» REQUIRED WORK: Reproduce word for word, from the entries below, the line with "(R491; log entry 95). -/", the line with "opaque Config.deviceCert : Bytes", and every line between them, and nothing more.

» EXERCISE INPUT:

-- ==== Sys2Proof/Config.lean ====
section
/-! DEFINITION. The values the spec leaves open, as constants without a body: no proof can see them, so a claim holds whatever they are. -/

namespace Sys2Proof

/-- FREE VALUE: the ACLK cycles of a finished engine command, by the free-value number of its completion (timing, log entry 5). -/
opaque Config.aclkCycles : Nat → Nat

/-- FREE VALUE: the ticks from the claim of a unit of work until its plane reaches a use, by command, item and k-step or key block: less than half the range of the counter they are measured on (timing; R365, log entry 107). -/
opaque Config.reachTicks : Nat → Nat → Nat → BitVec 63

/-- FREE VALUE: what a physical measurement of the part answers, by free-value number and a selector (margin eyes, R344; log entry 6). -/
opaque Config.measured : Nat → Nat → Nat

/-- FREE VALUE: `n` bytes of SHAKE256 of the input; the function is defined by a standard outside the spec (log entry 7). -/
opaque Config.shake256 : Nat → Bytes → Bytes

/-- FREE VALUE: SHA3-512 (log entry 7). -/
opaque Config.sha3 : Bytes → Bytes

/-- FREE VALUE: whether an Ed448 signature over a digest verifies under a key (log entry 7). -/
opaque Config.ed448Verify : Bytes → Bytes → Bytes → Bool

/-- FREE VALUE: the Ed448 signature by the alias key of a boot, named by the digest of the running image, its SVN and the debug state (R490; log entry 7). -/
opaque Config.aliasSign : Bytes → Nat → Bool → Bytes → Bytes

/-- FREE VALUE: whether 57 bytes are a valid Ed448 point (R499; log entry 7). -/
opaque Config.ed448Point : Bytes → Bool

/-- FREE VALUE: the X448 public import key of a boot, named in the same way (R490; log entry 7). -/
opaque Config.importPublic : Bytes → Nat → Bool → Bytes

/-- FREE VALUE: X448 of the import private key of a boot with a public key (R499; log entry 7). -/
opaque Config.importShared : Bytes → Nat → Bool → Bytes → Bytes

/-- FREE VALUE: AES-256-GCM opening by key, nonce, additional data, ciphertext and tag; none when the tag fails (R425, R499; log entry 7). -/
opaque Config.gcmOpen : Bytes → Bytes → Bytes → Bytes → Bytes → Option Bytes

/-- FREE VALUE: AES-256-GCM sealing by key, nonce and plain bytes, without additional data: the ciphertext and the 16-byte tag (R504; log entry 7). -/
opaque Config.gcmSeal : Bytes → Bytes → Bytes → Bytes

/-- FREE VALUE: the plain bytes of an AES-256-GCM ciphertext by key, nonce and ciphertext, before its tag is checked (R504; log entry 7). -/
opaque Config.gcmPlain : Bytes → Bytes → Bytes → Bytes

/-- FREE VALUE: the X448 ephemeral public key that the part sends at the start of a link session, and the secret it shares with the peer's key, by the run's count of free values (R503; log entry 7). -/
opaque Config.linkEphemeral : Nat → Bytes
opaque Config.linkShared : Nat → Bytes

/-- FREE VALUE: the key that IDE_KM delivers for a stream, by the run's count of free values: the request carries it over secured SPDM (R501; log entry 11). -/
opaque Config.ideKey : Nat → Bytes

/-- FREE VALUES: what manufacture writes to slot A of the flash: the signing key, the signature and the payload of an image (R484; log entry 20). -/
opaque Config.factoryKey : Bytes
opaque Config.factorySignature : Bytes
opaque Config.factoryPayload : Bytes

/-- FREE VALUE: the boot ROM bytes (R492; log entry 7). -/
opaque Config.rom : Bytes

/-- FREE VALUE: the SPDM response to a supported request, by request code, transport, request and the facts it conveys; the message formats are of a standard outside the spec (R496; log entry 8). -/
opaque Config.spdmReply : Nat → Nat → Bytes → Bytes → Bytes

/-- FREE VALUE: what a signed SPDM response signs, by request code, transport, request and response (log entry 8). -/
opaque Config.spdmTranscript : Nat → Nat → Bytes → Bytes

/-- FREE VALUE: the DMTF measurement value type of an index (Table 21-7; log entry 8). -/
opaque Config.dmtfType : Nat → Nat

/-- FREE VALUE: the response bytes of an SPDM request about certificates, by request code, transport, request and the certificates of its slot (R491; log entry 8). -/
opaque Config.certReply : Nat → Nat → Bytes → List Bytes → Bytes

/-- FREE VALUE: the error response to an SPDM request, by code, transport and request (log entry 8). -/
opaque Config.spdmError : Nat → Nat → Bytes → Bytes

/-- FREE VALUE: whether physical quire `phys` of a die passes the self-repair of a cold start-up, by boot, die and quire (R546; log entry 101). -/
opaque Config.quirePasses : Nat → Nat → Nat → Bool

/-- FREE VALUE: the shared-cache ways of a die that self-repair cannot repair, as set and way, by boot and die (R546; log entry 101). -/
opaque Config.waysFailed : Nat → Nat → List (Nat × Nat)

/-- FREE VALUE: whether the system region of a die cannot be repaired, by boot and die (R546; log entry 101). -/
opaque Config.systemFails : Nat → Nat → Bool

/-- FREE VALUE: how many lanes of a direction of a spine link fail at the training of a cold boot or of a link's return, by the run's count of free values, lower die, higher die and direction (R381, R390; log entry 101). -/
opaque Config.lanesFailed : Nat → Nat → Nat → Nat → Nat

/-- FREE VALUE: whether a repair record finds a spare row or column of its bank left, by type, die, macro and address (R547; log entry 101). -/
opaque Config.spareLeft : Nat → Nat → Nat → Nat → Bool

/-- FREE VALUE: the data rate of the stacks selected at a cold boot, 0 for 9.6, 1 for 8.0 and 2 for 6.4 Gb/s, by boot (R335; log entry 101). -/
opaque Config.hbmRate : Nat → Nat

/-- The coding tools that Table 20-1 names, of either standard; `outsideProfile` stands for every tool of a profile the table does not list. -/
inductive CodecTool where
  | superblock64 | partition8 | intraModes | palette | intraBlockCopy | singleInter | compoundInter | quarterVectors | eighthVectors
  | cdef | loopRestoration | superres | filmGrain | uniformTiles
  | ctu64 | cu8 | tu32 | deblocking | sao | oneSlice | amp | wpp | scalingLists | rangeExtensions | screenContent
  | otherOfProfile | outsideProfile
  deriving DecidableEq, Repr

/-- The tools an encoder uses, and no others (Table 20-1). -/
def encoderTools (hevc : Bool) : List CodecTool :=
  if hevc then [.ctu64, .cu8, .tu32, .deblocking, .sao, .oneSlice, .uniformTiles, .intraModes, .singleInter, .compoundInter, .quarterVectors]
  else [.superblock64, .partition8, .intraModes, .singleInter, .compoundInter, .quarterVectors, .cdef, .uniformTiles]

/-- The tools that fail a decode: those outside the profiles of Table 20-1. -/
def foreignTools (hevc : Bool) : List CodecTool := if hevc then [.rangeExtensions, .screenContent, .outsideProfile] else [.outsideProfile]

/-- What the syntax of one coded unit says (R474): FRAME_TYPE, the tools it uses, its level, of AV1 the slots it predicts from, refresh_frame_flags and the slot it shows, of HEVC the picture order counts it predicts from and those its reference picture set keeps, whether it is output, film grain parameters, the order hint or picture order count, and the quantiser. -/
structure CodedUnit where
  kind : Nat
  tools : List CodecTool
  level : Nat
  refs : Nat
  refresh : Nat
  existing : Nat
  used : List Nat
  kept : List Nat
  shown : Bool
  grain : Bool
  display : Nat
  qp : Nat
  deriving DecidableEq, Repr

/-- FREE VALUE: the vector that an encoder's search chooses, columns and rows in luma samples, by plan section, frame controls, input, the searched reference and the superblock (R468; log entry 9). -/
opaque Config.searchVector : Bytes → Bytes → Bytes → Bytes → Nat → Int × Int

/-- FREE VALUE: the coded frame and the content of its buffer, samples and then motion field, by the tools that code it, plan section, frame controls (key, masks, DISPLAY_INDEX as order hint or picture order count, quantiser), input, the vectors searched, and the references: those searched, then those that serve through inherited vectors only (R459, R465, R468, R470; log entry 9). -/
opaque Config.codeFrame : List CodecTool → Bytes → Bytes → Bytes → List (Int × Int) → List (List Bytes) → Bytes × Bytes

/-- FREE VALUE: the payload of an AV1 sequence header OBU of a plan, or of an HEVC VPS (0), SPS (1) or PPS (2) (R465; log entry 9). -/
opaque Config.parameterSet : Bytes → Nat → Bytes

/-- FREE VALUE: what the syntax of a coded unit says, by plan section, unit and the buffers of the slots; none when it breaks the syntax (R474; log entry 9). -/
opaque Config.parseUnit : Bytes → Bytes → List Bytes → Option CodedUnit

/-- FREE VALUE: the buffer content of a decoded unit, samples and then motion field, by plan section, unit and the buffers of the slots (R474; log entry 9). -/
opaque Config.decodeFrame : Bytes → Bytes → List Bytes → Bytes

/-- FREE VALUE: the coded bits of a frame, by its bitstream: the spec names the count (Table 20-5, R469) and does not say which bits it counts (log entry 9). -/
opaque Config.codedBits : Bytes → Nat

/-- FREE VALUE: the hash of Olnos firmware key `i` that the boot ROM holds (R484; log entry 7). -/
opaque Config.firmwareKeyHash : Nat → Bytes

/-- FREE VALUE: the device-certificate serial an unlock token names; its layout is not given (R505; log entry 7). -/
opaque Config.tokenSerial : Bytes → Nat

/-- FREE VALUE: whether an unlock token verifies under an Olnos firmware key (R505; log entry 7). -/
opaque Config.tokenVerifies : Bytes → Bool

/-- FREE VALUE: the product CA certificate and the device certificate of the part, as manufacture writes them to the flash (R491; log entry 95). -/
opaque Config.productCa : Bytes
opaque Config.deviceCert : Bytes

/-- FREE VALUE: the alias certificate that the ROM signs for a boot, by the digest of the running image, its SVN and the debug state (R490; log entry 95). -/
opaque Config.aliasCert : Bytes → Nat → Bool → Bytes

/-- FREE VALUE: the functions that the host has associated with an IDE stream in its extended capability (R501; log entry 11). -/
opaque Config.ideFunctions : Nat → List Nat

/-- FREE VALUE: a number the spec leaves open, by free-value number: the INFO of a MEM_UE record of a read (log entry 12). -/
opaque Config.freeNat : Nat → Nat

/-- FREE VALUE: the degraded blocks among the kept rows of an ingot, of which the header gives the degraded rows and the count over all rows, between the bounds these set (Table 4-2; log entry 97). -/
opaque Config.keptDegraded : Nat → Nat → Nat

/-- FREE VALUE: the codebook index of a row moved into an ingot whose rows use more than 16 entries, by the entry's byte (R225; log entry 52). -/
opaque Config.codebookCode : Nat → Nat

/-- FREE VALUE: the maximum picture size in luma samples at a level number that the coding standard does not define, by codec and level (R479; log entry 9). -/
opaque Config.maxPicture : Nat → Nat → Nat

/-- FREE VALUE: whether PCI Express fails a read of host memory that a load makes (R431). It happens outside the part: by the run's count of free values (log entry 113). -/
opaque Config.readFails : Nat → Bool

end Sys2Proof
end

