/-- The index n of ingot (b, i, j) (R352). -/
def Obj.index (o : Obj) (b i j : Nat) : Nat := (b * ceilDiv o.rows 128 + i) * ceilDiv o.cols 128 + j

/-- The dies that home ingot or chunk n: every die of L for a REPLICATE object (Table 15-3); the caching die L[n mod D] of a T3-home object, whatever its PLACEMENT (R353). -/
def Obj.diesOf (o : Obj) (n : Nat) : List Nat :=
  if o.placement = 0 ∨ o.tier = 3 then [o.dies.getD (n % o.dies.length) 0]
  else if o.placement = 1 then [o.die]
  else o.dies

/-- The home die of ingot or chunk n for a reader on die `d`: its own copy of a REPLICATE object (R353). -/
def Obj.readDie (o : Obj) (n d : Nat) : Nat :=
  if o.placement = 2 ∧ o.tier ≠ 3 then (if o.dies.contains d then d else o.dies.headD 0) else (o.diesOf n).headD 0

/-- The stack of ingot or chunk n on a die (Table 15-3). A T3-home object is cached as INTERLEAVE places it: DESIGN CHOICE, since R353 names the die of its T2 cache and no stack (log entry 93). -/
def Obj.stackOf (o : Obj) (n die : Nat) : Nat :=
  if o.placement = 0 ∨ o.tier = 3 then 3 * die + (n / o.dies.length) % 3 else 3 * die + n % 3

/-- How many ingots or chunks die `d` homes or, for a T3-home object, caches (R353, R587). -/
def Obj.homed (o : Obj) (d : Nat) : Nat :=
  if o.placement = 2 ∧ o.tier ≠ 3 then (if o.dies.contains d then o.count else 0)
  else if o.placement = 1 ∧ o.tier ≠ 3 then (if o.die = d then o.count else 0)
  else
    match o.dies.findIdx? (· == d) with
    | some i => ceilDiv (o.count - i) o.dies.length
    | none => 0

/-- The lists of Table 15-6: T1 bytes charged on a die. -/
def Obj.t1 (o : Obj) (d : Nat) : Nat := if o.tier = 1 then 2 * o.homed d * o.slot else 0

/-- T2 bytes charged on a die: both versions of a T2-home object (one of a model object, R428), and the version map (R587). -/
def Obj.t2 (o : Obj) (d : Nat) : Nat :=
  if o.model then o.homed d * o.slot
  else (if o.tier = 2 then 2 * o.homed d * o.slot else 0) + ceilDiv (o.homed d) 8

/-- T3 bytes charged (Table 15-6). -/
def Obj.t3 (o : Obj) : Nat := if o.tier = 3 then 2 * o.count * o.slot else 0

/-! ### Device pages (R324, R353) -/

/-- Slots that each ingot has: a model object has one version (R428). -/
def Obj.versions (o : Obj) : Nat := if o.model then 1 else 2

/-- Ingots or chunks of an object with a copy on stack `h` (Table 15-3). -/
def Obj.onStack (o : Obj) (h : Nat) : Nat := ceilDiv (o.homed (h / 3) - h % 3) 3

/-- 64 KiB units of a page: 2 MiB, or one unit for a byte object below 2 MiB (R353). -/
def Obj.pageUnits (o : Obj) : Nat := if o.kind = 1 ∧ o.bytes < 2097152 then 1 else 32

/-- Units of the pages an object takes on a stack. A T3-home object takes none: its home is host memory. -/
def Obj.stackUnits (o : Obj) (h : Nat) : Nat :=
  if o.tier = 3 then 0 else ceilDiv (o.versions * o.onStack h * o.slot) (65536 * o.pageUnits) * o.pageUnits

/-- The lowest free page-aligned runs of a stack of 2^20 units that hold `need` units; `busy` lists the runs in use, rising. -/
def takeUnits (page : Nat) : List (Nat × Nat) → Nat → Nat → List (Nat × Nat)
  | [], lo, need => if need = 0 ∨ 2 ^ 20 ≤ lo then [] else [(lo, min need (2 ^ 20 - lo))]
  | (b, n) :: rest, lo, need =>
    let room := min need ((b - lo) / page * page)
    let next := max lo (ceilDiv (b + n) page * page)
    if room = 0 then takeUnits page rest next need else (lo, room) :: takeUnits page rest next (need - room)

/-- The runs of units in use on a stack. -/
def State.busyOn (s : State) (h : Nat) : NMap Nat :=
  s.objects.foldl (fun m x => x.2.pages.foldl (fun k r => if r.1 = h then NMap.set k r.2.1 r.2.2 else k) m) []

/-- The end of an object's device-virtual pages, a multiple of 2 MiB. -/
def Obj.dvEnd (o : Obj) : Nat := o.dv + ceilDiv (o.versions * o.count * o.slot) 2097152 * 2097152

/-- An object with its pages mapped, inside the populated native windows only (R324): the lowest free units of each stack and the next free device-virtual pages of its partition. DESIGN CHOICE (log entry 96): the spec fixes die and stack, and no place within a stack. -/
def State.mapped (s : State) (part : Nat) (o : Obj) : Obj :=
  { o with pages := (List.range 24).flatMap (fun h => (takeUnits o.pageUnits (s.busyOn h) 0 (o.stackUnits h)).map (fun r => (h, r.1, r.2))),
           dv := ((s.objects.filter (fun x => x.1 / 2 ^ 32 == part)).map (fun x => x.2.dvEnd)).foldl max 0 }

/-- The native address of byte `off` of an object's runs on a stack. -/
def addrIn (h : Nat) : List (Nat × Nat × Nat) → Nat → Option Nat
  | [], _ => none
  | (g, u, n) :: rest, off =>
    if g ≠ h then addrIn h rest off
    else if off < n * 65536 then some (h * 2 ^ 36 + u * 65536 + off)
    else addrIn h rest (off - n * 65536)

/-- The byte of an object's runs on a stack that a byte `y` of the stack is. -/
def offsetIn (h y : Nat) : List (Nat × Nat × Nat) → Nat → Option Nat
  | [], _ => none
  | (g, u, n) :: rest, seen =>
    if g ≠ h then offsetIn h y rest seen
    else if u * 65536 ≤ y ∧ y < (u + n) * 65536 then some (seen + (y - u * 65536))
    else offsetIn h y rest (seen + n * 65536)

/-- The place of ingot or chunk n among those of its stack (Table 15-3). -/
def Obj.placeOf (o : Obj) (n : Nat) : Nat := (if o.placement = 0 then n / o.dies.length else n) / 3

/-- The native address of byte `b` of slot n of a version, in the copy of a die. -/
def Obj.addrOf (o : Obj) (v n d b : Nat) : Option Nat :=
  let h := o.stackOf n d
  addrIn h o.pages ((v * o.onStack h + o.placeOf n) * o.slot + b)

/-- The version and the byte of the object's flat slot space that a native address holds, if it is one of the object's. -/
def Obj.byteOf (o : Obj) (x : Nat) : Option (Nat × Nat) :=
  let h := x / 2 ^ 36
  match offsetIn h (x % 2 ^ 36) o.pages 0 with
  | none => none
  | some off =>
    let m := o.onStack h
    let q := off / o.slot
    let k := 3 * (q % m) + h % 3
    let n := if o.placement = 0 then o.dies.length * k + (o.dies.findIdx? (· == h / 3)).getD 0 else k
    if m = 0 ∨ o.versions ≤ q / m then none else some (q / m, n * o.slot + off % o.slot)

/-- The poisoned lines of the stacks that lie in an object's pages (R338). -/
def State.foundPoison (s : State) (o : Obj) : List Poison :=
  (List.range 24).flatMap (fun h => (s.stackAt h).poison.filterMap (fun p =>
    (o.byteOf (h * 2 ^ 36 + p.1)).map (fun y => { version := y.1, off := y.2 / 128 * 128, die := h / 3, origin := p.2 })))

/-- The line of a stack that a poisoned line of an object is. -/
def Obj.poisonLineOn (o : Obj) (h : Nat) (p : Poison) : Option (Nat × Nat) :=
  let n := p.off / o.slot
  let d := if o.placement = 2 then p.die else (o.diesOf n).headD 0
  if o.stackOf n d = h then (o.addrOf p.version n d (p.off % o.slot)).map (fun y => (y % 2 ^ 36, p.origin)) else none

/-- An object's pages are given up: their poisoned lines stay poisoned in the stacks (R338). -/
def State.leavePages (s : State) (o : Obj) : State :=
  (List.range 24).foldl (fun (a : State) h =>
    if o.pages.any (fun r => r.1 == h) then
      let x := a.stackAt h
      a.setStack h { x with poison := x.poison.filter (fun p => (o.byteOf (h * 2 ^ 36 + p.1)).isNone) ++ o.poison.filterMap (o.poisonLineOn h) }
    else a) s

/-- The object that a native address belongs to, with the version and byte. -/
def State.backing (s : State) (x : Nat) : Option (Nat × Nat × Nat) :=
  s.objects.findSome? (fun e => (e.2.byteOf x).map (fun y => (e.1, y)))

/-! ### Versions -/

/-- The slot, 0 or 1, that the version map of a view names for ingot n (R356). -/
def slotIn (vmap : List Nat) (n : Nat) : Nat := if vmap.contains n then 1 else 0

def Obj.mem (o : Obj) (v : Nat) : Mem := if v = 0 then o.mem0 else o.mem1
def Obj.ext (o : Obj) (v : Nat) : Mem := if v = 0 then o.ext0 else o.ext1

/-- The bytes of a slot. -/
def Obj.readSlot (o : Obj) (v n : Nat) : Bytes := Mem.readRange (o.mem v) (n * o.slot) o.slot

/-- The extension bytes of a slot (R363). A byte object keeps the extension of a reference slot at the slot's byte offset (R169). -/
def Obj.readExt (o : Obj) (v n : Nat) : Bytes := Mem.readRange (o.ext v) (n * 6144) 6144

/-- The header bytes of a slot. -/
def Obj.header (o : Obj) (v n : Nat) : Bytes := Mem.readRange (o.mem v) (n * o.slot) 64

/-- Bytes of a byte object in the versions a map names (R352, R356). -/
def Obj.readBytes (o : Obj) (vmap : List Nat) (off len : Nat) : Bytes :=
  (List.range len).map (fun i => Mem.read (o.mem (slotIn vmap ((off + i) / 65536))) (off + i))

/-- A little-endian field of a byte object. -/
def Obj.readNat (o : Obj) (vmap : List Nat) (off n : Nat) : Nat := leNat (o.readBytes vmap off n)

/-- The origin id that poisons bytes `lo` to `hi - 1` of version v for a reader of die `d`, if any (R338). -/
def Obj.poisonAt (o : Obj) (v lo hi d : Nat) : Option Nat :=
  (o.poison.find? (fun p => p.version == v && decide (p.off < hi) && decide (lo < p.off + 128) &&
    (decide (o.placement ≠ 2) || decide (o.tier = 3) || p.die == d))).map (·.origin)

/-- Poison met by reading a run of a byte object. -/
def Obj.poisonBytes (o : Obj) (vmap : List Nat) (off len d : Nat) : Option Nat :=
  ((List.range (len / 65536 + 2)).map (fun k => off / 65536 + k)).findSome? (fun n =>
    let lo := max off (n * 65536)
    let hi := min (off + len) ((n + 1) * 65536)
    if lo < hi then o.poisonAt (slotIn vmap n) lo hi (o.readDie n d) else none)

/-- Clear the poison of every line that lies wholly inside a written run (R338). -/
def Obj.cleanse (o : Obj) (v lo hi : Nat) : List Poison :=
  o.poison.filter (fun p => !(p.version == v && decide (lo ≤ p.off) && decide (p.off + 128 ≤ hi)))

/-- Write the whole slot n of version v. -/
def Obj.putSlot (o : Obj) (v n : Nat) (b : Bytes) : Obj :=
  let m := Mem.writeRange (o.mem v) (n * o.slot) (fixLen o.slot b)
  let p := o.cleanse v (n * o.slot) ((n + 1) * o.slot)
  if v = 0 then { o with mem0 := m, poison := p } else { o with mem1 := m, poison := p }

/-- Write the extension of slot n of version v (R363). -/
def Obj.putExt (o : Obj) (v n : Nat) (b : Bytes) : Obj :=
  let m := Mem.writeRange (o.ext v) (n * 6144) (fixLen 6144 b)
  let e := if o.extended.contains (v, n) then o.extended else o.extended ++ [(v, n)]
  if v = 0 then { o with ext0 := m, extended := e } else { o with ext1 := m, extended := e }

/-- Write bytes inside chunks of version v. -/
def Obj.putBytes (o : Obj) (v off : Nat) (b : Bytes) : Obj :=
  let m := Mem.writeRange (o.mem v) off b
  let p := o.cleanse v off (off + b.length)
  if v = 0 then { o with mem0 := m, poison := p } else { o with mem1 := m, poison := p }

/-- Write the extension of the reference slot at byte `off` of a byte object, in version v; none takes it away. -/
def Obj.putRefExt (o : Obj) (v off : Nat) (b : Option Bytes) : Obj :=
  let rest := o.extended.filter (fun e => e != (v, off))
  match b with
  | none => { o with extended := rest }
  | some x =>
    let m := Mem.writeRange (o.ext v) off (fixLen 6144 x)
    if v = 0 then { o with ext0 := m, extended := rest ++ [(v, off)] } else { o with ext1 := m, extended := rest ++ [(v, off)] }

/-- Copy a slot's content and poison from one version to the other, and of a chunk of a byte object the extensions of its reference slots. -/
def Obj.copySlot (o : Obj) (src dst n : Nat) : Obj :=
  let o1 := o.putSlot dst n (o.readSlot src n)
  let moved := (o.poison.filter (fun p => p.version == src && p.off / o.slot == n)).map (fun p => { p with version := dst })
  let o2 := { o1 with poison := o1.poison ++ moved }
  if o.kind = 0 then o2
  else
    let here := fun (e : Nat × Nat) => e.2 / 65536 == n
    let gone := (o.extended.filter (fun e => e.1 == dst && here e)).foldl (fun (a : Obj) e => a.putRefExt dst e.2 none) o2
    (o.extended.filter (fun e => e.1 == src && here e)).foldl (fun (a : Obj) e =>
      a.putRefExt dst e.2 (some (Mem.readRange (o.ext src) e.2 6144))) gone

» OUTPUT FOR THIS EXERCISE:
/-- FREE VALUE: the product CA certificate and the device certificate of the part, as manufacture writes them to the flash (R491; log entry 95). -/
opaque Config.productCa : Bytes
opaque Config.deviceCert : Bytes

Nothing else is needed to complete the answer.